Lab studies and field observations outlined above provide useful benchmarks, but degradation rates of wood particles in shallow geologic storage could be affected by grain size, oxygen transport, microbial community, nutrient concentration and other factors. The grain size of injected wood particles would likely be on the order of 1 mm, whereas laboratory studies typically use coarser particles of 10mm or larger. Diameters of intact trees are one to two orders of magnitude larger (0.1 to 1m). The greater surface area to volume ratio, and the smaller grain size could cause the degradation rates during shallow geologic storage to be faster than during landfill studies and faster than rates that could occur in-situ. However, wood particles would be packed together in layers during shallow geologic storage, which would reduce their available surface area for reaction compared to individual particles.

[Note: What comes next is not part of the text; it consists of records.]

-- ==== Sys2Proof/Certificates/Slice0/Obligations.lean ====
section
/-! DEFINITION. The statements for the provers. Each says what the rules it names say; where a clause rests on the model's choice,
the docstring names the log entry. -/

section
open Sys2Proof Sys2Proof.Machine

/-- The queue is first in, first out: a step takes the command at its front and runs it with the queue's rest; on an empty queue
one AON cycle passes. Where the rules leave a point open it follows the model's choice: log 5. -/
def Obligations.StepRunsTheFrontCommand : Prop :=
  (∀ (c : Instr) (rest : List Instr) (s : State), step { s with pending := c :: rest } = exec c { s with pending := rest }) ∧
  (∀ s : State, s.pending = [] → step s = .next (idleTick s) ∧ (idleTick s).pending = [])

/-- Every step, from every state, answers a next state; it takes the front command from the queue and adds none, takes back
nothing that has left the part, uses free values only upward, and keeps every byte memory in its canonical form. -/
def Obligations.StepKeepsTheInvariants : Prop :=
  ∀ s : State, ∃ t, step s = .next t ∧ t.pending = s.pending.tail ∧ s.out <+: t.out ∧ s.free ≤ t.free ∧
    (s.memoriesCanonical → t.memoriesCanonical)

/-- The monotonic counter holds a value from 0 to 256 and only ever increases, whatever a step does. -/
def Obligations.MonotonicCounterOnlyIncreases : Prop :=
  ∀ s t : State, step s = .next t → s.sec.counter ≤ t.sec.counter ∧ (s.sec.counter ≤ 256 → t.sec.counter ≤ 256)

/-- What reset leaves: no command waits; the memories list nothing and read 0; vectors mapped one to one, no interrupt and no
error pending; BAR4 at 64 GiB; the configuration LOCKED, applied never; no job, no descriptor, no session, no key; the counter
at 0. Where the rules leave a point open it follows the model's choice: log 1, 2, 7. -/
def Obligations.StateAfterReset : Prop :=
  State.reset.pending = [] ∧ State.reset.out = [] ∧ State.reset.memoriesCanonical ∧ (∀ a, devGet State.reset a = 0) ∧
    (∀ i < 256, rw State.reset (0x400 + 4 * i) = BitVec.ofNat 32 i) ∧ (∀ p, mget State.reset.host.irqStatus 0 p = 0) ∧
    (∀ p, mget State.reset.host.acc {} p = {}) ∧ State.reset.host.bar4Log = 36 ∧ rw64 State.reset 0x108 = 0 ∧ State.reset.cfg.state = 5 ∧
    State.reset.cfg.seq = 0 ∧ (∀ c < 8, (ctxOf State.reset c).state = .idle) ∧ (∀ k < 512, (seqrOf State.reset k).descs = []) ∧
    (∀ k < 512, ∀ i < 256, semGet State.reset k i = 0) ∧ (∀ p < 12, (linkOf State.reset p).state = .detect) ∧ State.reset.fab.time = 0 ∧
    State.reset.sec.sessions = [] ∧ State.reset.sec.devKey = none ∧ State.reset.sec.counter = 0 ∧ State.reset.boot.stage = 0 ∧
    State.reset.boot.perst = true


/-- R444, R448: a write to an ST field sets its shadow, sets dirty on its page and makes the state STAGED; in PENDING, APPLYING
and LOCKED it is dropped and recorded. CFG_DISCARD copies every live value into its shadow, clears the dirty bits, cancels a
pending apply and makes the state CLEAN with the result DISCARDED; in APPLYING and LOCKED it is dropped and recorded. Both hold
of the write through a register access as of the command of its own. -/
def Obligations.StagedWritesAndDiscard : Prop :=
  (∀ (s : State) (r : Req) (off : Nat) (v : Word), (stMask off).isSome = true → isReady s = true → s.cfg.state < 3 →
    answers (.stWrite r off v) s fun t => shadow t off = v ∧ (∀ o, o ≠ off → shadow t o = shadow s o) ∧ t.cfg.live = s.cfg.live ∧
      t.cfg.state = 1 ∧ off / 0x1000 * 0x1000 ∈ t.cfg.dirty ∧ s.changesOnly [.cfg] t) ∧
  (∀ (s : State) (r : Req) (off p : Nat) (v : Word), (stMask off).isSome = true → isReady s = true → 3 ≤ s.cfg.state → p = off / 0x1000 * 0x1000 →
    (pageIndex p).isSome = true → (mget s.host.acc {} p).count = 0 →
    answers (.stWrite r off v) s fun t => t.cfg = s.cfg ∧ mget t.host.acc {} p = ⟨2, r.val, 1, off % 0x1000⟩ ∧ s.changesOnly [.out, .host] t) ∧
  (∀ (s : State) (r : Req) (off : Nat) (v : Dword), (stMask off).isSome = true → isReady s = true → reachable s r.val = true →
    s.host.linkLost = false → off % 4 = 0 →
    exec (.registerWrite r false off 32 v) s = exec (.stWrite r off (v.extractLsb' 0 32)) s) ∧
  (∀ (s : State) (r : Req), pageAnswers s 0x5000 = true → s.cfg.state < 4 →
    answers (.cfgDiscard r) s fun t => t.cfg.shadow = s.cfg.live ∧ t.cfg.live = s.cfg.live ∧ t.cfg.dirty = [] ∧ t.cfg.state = 0 ∧
      t.cfg.checking = false ∧ t.cfg.result = 0x70000000 ∧ s.changesOnly [.out, .host, .cfg] t) ∧
  (∀ (s : State) (r : Req), pageAnswers s 0x5000 = true → 4 ≤ s.cfg.state → (mget s.host.acc {} 0x5000).count = 0 →
    answers (.cfgDiscard r) s fun t => t.cfg = s.cfg ∧ mget t.host.acc {} 0x5000 = ⟨6, r.val, 1, 0x108⟩ ∧ s.changesOnly [.out, .host] t) ∧
  (∀ (s : State) (r : Req) (v : Dword), pageAnswers s 0x5000 = true → reachable s r.val = true → s.host.linkLost = false → v.getLsbD 0 = true →
    exec (.registerWrite r false 0x5108 32 v) s = exec (.cfgDiscard r) s)


/-- R404, R422: the sleep command and the ways out of LOW_POWER. Where the rules leave a point open it follows the model's
choice: log 82. -/
def Obligations.SleepAndWake : Prop :=
  (∀ s : State, isReady s = true → s.pwr.state = .active → noneLoaded s = true →
    answers .sleep s fun t => t.pwr.state = .lowPower ∧ (∀ p < 16, (pairOf t p).gated = true) ∧ t.pwr.wakes = [] ∧
      (∀ k < 12, (stackOf t k).selfRefresh = true) ∧ s.changesOnly [.mem, .pwr] t) ∧
  (∀ s : State, isReady s = true → noneLoaded s = false → exec .sleep s = .next (accessErr s 0x4000 8 4 0x10C)) ∧
  (∀ s : State, isReady s = true → s.pwr.state = .lowPower → s.pwr.dead = false → s.pwr.coolant = true → coolEnough s = true →
    answers .wake s fun t => t.pwr.state = .active ∧ (∀ k < 12, (stackOf t k).selfRefresh = false) ∧ s.changesOnly [.mem, .pwr] t) ∧
  (∀ s : State, isReady s = true → s.pwr.state = .lowPower → s.pwr.dead = false → s.pwr.coolant = false ∨ coolEnough s = false →
    answers .wake s fun t => t.pwr.state = .lowPower ∧ t.pwr.waking = true ∧ s.changesOnly [.pwr] t) ∧
  (∀ s : State, s.pwr.waking = true → s.pwr.dead = false → s.pwr.state = .lowPower → coolEnough s = true → s.boot.stage ≠ 3 →
    answers .lowPowerExit s fun t => t.pwr.state = .active ∧ t.pwr.coolant = true ∧ t.pwr.waking = false ∧
      s.changesOnly [.mem, .pwr] t) ∧
  (∀ s : State, s.pwr.waking = true → s.pwr.dead = false → s.pwr.state = .lowPower → coolEnough s = true → s.boot.stage = 3 →
    answers .lowPowerExit s fun t => t.pwr.state = .active ∧ t.pwr.coolant = true ∧ t.boot.stage = 5) ∧
  (∀ s : State, s.pwr.waking = false ∨ s.pwr.dead = true ∨ s.pwr.state ≠ .lowPower ∨ coolEnough s = false →
    answers .lowPowerExit s fun t => t.pwr.state = s.pwr.state ∧ t.pwr.coolant = true ∧ s.changesOnly [.pwr] t)

/-- R405, R411 to R413: gating of a pair, and what the wake governor releases. -/
def Obligations.GatingAndGovernor : Prop :=
  (∀ (s : State) (p : PairId), mayGate s p.val = true →
    answers (.pairGate p) s fun t => (pairOf t p.val).gated = true ∧ (pairOf t p.val).setpoint = 200 ∧
      (∀ q, q ≠ p.val → pairOf t q = pairOf s q) ∧ p.val ∉ t.pwr.wakes ∧ s.changesOnly [.pwr] t) ∧
  (∀ (s : State) (p : PairId), mayGate s p.val = false → exec (.pairGate p) s = .next s) ∧
  (∀ (s : State) (p : Nat) (rest : List Nat), s.pwr.state = .active → s.pwr.wakes = p :: rest →
    answers .governorRelease s fun t => t.pwr.wakes = rest ∧ (pairOf t p).gated = false ∧ (pairOf t p).clk = clockTarget s p ∧
      (∀ q, q ≠ p → pairOf t q = pairOf s q) ∧ s.changesOnly [.pwr] t) ∧
  (∀ s : State, s.pwr.state = .active → s.pwr.wakes = [] →
    answers .governorRelease s fun t => t.pwr.wakes = [] ∧
      (∀ p < 16, (pairOf t p).gated = (pairOf s p).gated ∧
        (pairOf t p).clk = (if (pairOf s p).gated ∨ clockTarget s p ≤ effClock s p then effClock s p else effClock s p + 1)) ∧
      s.changesOnly [.pwr] t) ∧
  (∀ s : State, s.pwr.state ≠ .active → exec .governorRelease s = .next s)

/-- R24, R400, R420: the two limits of the power controller, and the brake. Where the rules leave a point open it follows the
model's choice: log 82. -/
def Obligations.PowerLimits : Prop :=
  (∀ (s : State) (w a : Nat), s.pwr.state = .active →
    answers (.powerControlTick w a) s fun t => t.pwr.watts = w % 65536 ∧ t.pwr.amps = a % 65536 ∧
      (2600 < w ∨ 4500 < a → t.pwr.ceil = max 48 (min s.pwr.ceil (fastest s) - 1)) ∧
      (w < 2600 ∧ a < 4500 → t.pwr.ceil = min 0x090 (s.pwr.ceil + 1)) ∧
      (¬ (2600 < w ∨ 4500 < a) → ¬ (w < 2600 ∧ a < 4500) → t.pwr.ceil = s.pwr.ceil) ∧
      (2600 < w → t.pwr.ceilCause = 2) ∧ (w ≤ 2600 ∧ 4500 < a → t.pwr.ceilCause = 3) ∧
      (∀ p < 16, (pairOf t p).clk ≤ clockTarget t p) ∧ s.changesOnly [.pwr] t) ∧
  (∀ (s : State) (w a : Nat), s.pwr.state ≠ .active → exec (.powerControlTick w a) s = .next s) ∧
  (∀ s : State, answers .brakeAssert s fun t => t.pwr.brake = true ∧ (∀ p < 16, effClock t p ≤ 48 ∧ (pairOf t p).clk ≤ 48) ∧
    2 ≤ rinkFraction t ∧ (∀ k < 12, 3 ≤ trowelFraction t k) ∧ s.changesOnly [.pwr] t) ∧
  (∀ s : State, answers .brakeDeassert s fun t => t.pwr.brake = false ∧ t.pwr.pairs = s.pwr.pairs ∧ s.changesOnly [.pwr] t)

/-- R415 to R419: thermal limits and the adaptive loops. Where the rules leave a point open it follows the model's choice: log
82. -/
def Obligations.ThermalAndAdaptiveLoops : Prop :=
  (∀ (s : State) (p : PairId) (q : Nat), 400 ≤ q →
    answers (.thermalLimitTick (.pair p) q) s fun t => (pairOf t p.val).temp = q ∧ (pairOf t p.val).hot = true ∧
      (pairOf t p.val).therm = max 48 (min (pairOf s p.val).therm (effClock s p.val) - 1) ∧ s.changesOnly [.out, .hostMem, .host, .pwr] t) ∧
  (∀ (s : State) (k : StackId) (q : Nat),
    answers (.thermalLimitTick (.dram k) q) s fun t => (stackOf t k.val).temp = q ∧ (stackOf t k.val).dblRefresh = decide (340 < q) ∧
      s.changesOnly [.out, .hostMem, .mem, .host, .pwr] t) ∧
  (∀ (s : State) (q : Nat), 400 ≤ q →
    answers (.thermalLimitTick .iod q) s fun t => t.pwr.iodTemp = q ∧ t.pwr.iodFrac = min 3 (max s.pwr.iodFrac (rinkFraction s) + 1) ∧
      s.changesOnly [.out, .hostMem, .host, .pwr] t) ∧
  (∀ (s : State) (p : PairId), (pairOf s p.val).gated = false →
    answers (.droopStretch p) s fun t => pairOf t p.val = { pairOf s p.val with stretch := (pairOf s p.val).stretch + 1, quiet := 0 } ∧
      (∀ q, q ≠ p.val → pairOf t q = pairOf s q) ∧ s.changesOnly [.pwr] t) ∧
  (∀ (s : State) (p : PairId) (n : Nat) (l : Fin 3), (pairOf s p.val).gated = false → n < 10000 * (pairOf s p.val).stretch →
    max (pairOf s p.val).setpoint ((tableEntry s p.val (effClock s p.val)).1 + (pairOf s p.val).guard) < 380 →
    answers (.voltageLoopTick p n l) s fun t => (pairOf t p.val).stretch = 0 ∧
      (pairOf t p.val).setpoint = max (pairOf s p.val).setpoint ((tableEntry s p.val (effClock s p.val)).1 + (pairOf s p.val).guard) + 1 ∧
      s.changesOnly [.pwr] t) ∧
  (∀ (s : State) (k : StackId) (code : Nat), (stackOf s k.val).trained = true → (stackOf s k.val).selfRefresh = false →
    answers (.memoryRecentre k code) s fun t => stackOf t k.val = { stackOf s k.val with centre := moveCode s.free (stackOf s k.val).centre code } ∧
      s.changesOnly [.mem] t) ∧
  (∀ (s : State) (p : Port) (lane : Fin 8) (code : Nat), (linkOf s p.val).state = .up → (linkOf s p.val).out = false →
    answers (.fabricEqualisation p lane code) s fun t =>
      mget (linkOf t p.val).taps (0, 0) lane.val = moveCode s.free (mget (linkOf s p.val).taps (0, 0) lane.val) code ∧
      (∀ l, l ≠ lane.val → mget (linkOf t p.val).taps (0, 0) l = mget (linkOf s p.val).taps (0, 0) l) ∧ s.changesOnly [.fab] t) ∧
  (∀ (i : Nat) (old : Nat × Nat) (to_ : Nat), (moveCode i old to_).2 < 3 ∧
    ((moveCode i old to_).1 = old.1 ∨ (moveCode i old to_).1 = old.1 + 1 ∨ (moveCode i old to_).1 + 1 = old.1))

Landfill studies typically circulate leachate containing an established microbial community, and they monitor the nutrient concentrations and supplement them as needed9,46–48. This would likely cause the microbe population to be larger and more active in the landfill studies than during shallow geologic storage. Wood particles would be injected into deep, anoxic conditions in a few minutes, whereas burial of wood at geologic and archeologic sites would likely have occurred over longer time scales, resulting in a longer exposure to oxygen. These factors would cause the degradation rate under analog conditions to be faster than during shallow geologic storage.
We conclude that a small fraction (less than 0.1) of the carbon injected into shallow geologic storage would be returned to the atmosphere over time scales of centuries to millenia, according to available analog studies.
The upward propagation of a hydraulic fracture during injection will increase the risk of compromising storage permanence, however, this risk can be mitigated as a consequence of the multiple injection scenario described during the field experiment. Upward propagation of a hydraulic fracture occurs where the minimum compression direction is horizontal. This can be a result of the ambient stress state, or from stress changes due to injection. In either case, the creation of a sub-vertical pressurized fracture will increase the horizontal compressive stress. Creating multiple vertical pressurized fractures will further increase the horizontal compression until it exceeds the vertical compressive stress. Subsequent hydraulic fractures will be sub-horizontal in response to this altered state of stress. Similar techniques are known to reorient vertical hydraulic fractures49–51. This means that multiple small injections could be used to suppress upward propagation.